Angering the public more, the Labour government also refused to cut ties with organised gangs despite the crime-spree. Declining a proposal to cease all government contracts with gang-affiliated groups in September, while also inadvertently finding their own MPs attending gang meetings also.

 (A National Party campaign ad focussing on law and order)

At the same time, the opposition campaigned heavily on tackling crime – promising to be “tough on crime” if elected into government. The National Party, for instance, pushed the message that Labour were “soft on crime” and promised to “restore law and order” – despite the last National government being responsible for the decline of police presence around New Zealand, particularly in the big cities.

Various political pundits may proffer alternative reasons to explain Labour’s fall from grace, but crime and co-governance became significant issues on their own to have costed the government the election. Competing explanations include the party’s decision to pivot back to the centre, under Chris Hipkins’ leadership, that demoralised their own base and put off progressive voters.

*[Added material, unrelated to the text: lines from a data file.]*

/-- A row of codes as stored (R209). The unused nibble of a K4C row of odd length is the free value `pad`. -/
def packCodes (fmt : Nat) (codes : List Int) (pad : Nat) : List Byte :=
  if fmt = 1 then codes.flatMap fun c => bytesLE 2 (unsx 16 c)
  else if fmt = 3 then (List.range ((codes.length + 1) / 2)).map fun i =>
    let hi := if 2 * i + 1 < codes.length then (codes.getD (2 * i + 1) 0).toNat else pad
    BitVec.ofNat 8 ((codes.getD (2 * i) 0).toNat % 16 + hi % 16 * 16)
  else codes.map fun c => BitVec.ofNat 8 (unsx 8 c)

/-- Totals of the rows of a tensor: converted, clipped, non-finite, and the first non-finite element. -/
def totals (rows : List ConvRow) : Nat × Nat × Nat × Option (Nat × Nat) :=
  (rows.foldl (fun a r => a + r.conv) 0, rows.foldl (fun a r => a + r.clip) 0, rows.foldl (fun a r => a + r.nonfin) 0,
   (rows.zip (List.range rows.length)).findSome? fun (r, i) => r.first.map fun c => (i, c))

/-- Scale array and tensor summary of a conversion as writes (R216): always with stored codes, and else where the
descriptor gives their addresses; 0 gives none. -/
def MintJob.finWrites (j : MintJob) (fmt : Nat) (scales : List Word) (conv clip : Nat) (sat nonfin : Bool) :
    List (Nat × List Byte) :=
  (if j.dmem || j.scaddr != 0 then [(j.scaddr, scales.flatMap fun s => bytesLE 4 s.toNat)] else [])
    ++ (if j.dmem || j.sumaddr != 0 then [(j.sumaddr, summaryBytes conv clip sat nonfin fmt)] else [])

/-- The first reason for which a conversion is rejected (R236), addresses apart. R224 holds a weight codebook against
`ENG_WLIM` and a conversion names no engine: which engine's is free (assumption 77). -/
def Block.mintReason (b : Block) (j : MintJob) (p : MProf) : Option Nat :=
  let weights := decide (4 ≤ p.fmt)
  if j.n = 0 ∨ 16384 < j.n ∨ j.rows = 0 ∨ j.units.isEmpty ∨ (j.dbus && decide (2 ≤ p.fmt)) ∨ (!j.dbus && !j.dmem)
      ∨ (j.dbus && (List.range 16).any fun u => !j.units.contains u && !(j.emask u).isEmpty) then some 1
  else if p.out = 1 ∧ wideBad j.n (b.wideList j) then some 2
  else if p.out = 2 ∧ j.n % 2 ^ (6 + p.hsize) ≠ 0 then some 3
  else if p.fmt = 3 ∧ (let cb := b.mintCodebook j 16 1; !rising cb || cb.all (· == 0)) then some 4
  else if weights ∧ (let cb := b.mintCodebook j (if p.fmt = 4 then 256 else 16) 2;
      !rising cb || cb.any fun e => decide ((b.rd (ENG_WLIM (Config.wlimEngine j.dst))).toNat < e.natAbs)) then some 4
  else if weights ∧ (j.n ≠ 512 ∨ j.rows ≠ 512) then some 7
  else none

/-- The address spans of a conversion (R235). -/
def MintJob.spans (j : MintJob) (p : MProf) : List (Nat × Nat) :=
  let sz := if p.src32 then 4 else 2
  let weights := decide (4 ≤ p.fmt)
  [(j.src, spanOf j.rows (sz * j.n) j.sstride)]
    ++ (if weights then [(j.dst, if p.fmt = 5 then 135744 else 266816)]
        else if j.dmem then [(j.dst, spanOf j.rows (codeBytes p.fmt j.n) j.dstride)] else [])
    ++ (if j.dmem || j.scaddr != 0 then [(j.scaddr, if weights then 4 else 4 * j.rows)] else [])
    ++ (if j.dmem || j.sumaddr != 0 then [(j.sumaddr, 16)] else [])
    ++ (if p.premul then [(j.pmaddr, 4 * j.n)] else [])
    ++ (if p.out = 1 then [(vsBase + j.x 5 0 25, 2 * j.x 6 0 6), (vsBase + j.x 7 0 25, j.rows * 32 * sz)] else [])
    ++ (if 3 ≤ p.fmt then [(vsBase + j.x 10 0 25, if p.fmt = 3 then 16 else if p.fmt = 4 then 512 else 32)] else [])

However, these progressive voters merely switched their votes to either the Greens or Te Pati Māori (TPM) – two smaller parties who would have formed a coalition with Labour anyway. Had the election been up to progressive voters to decide on, the left-bloc would still have enough votes to form a left-leaning coalition.

Instead, it was Labour’s stubbornness to abandon controversial reforms to cling on to their weakening voter base that eventually caused them to alienate middle-of-the-road voters who comprised a much larger section of society.

If the 2020 Election is remembered as the Covid Election, a referendum on the then leadership of Jacinda Ardern’s handling of the pandemic, then the 2023 Election is the Referendum on Co-Governance and Crime – because it is precisely because of those two policy planks that voters, in droves, abandoned Labour and voted for change.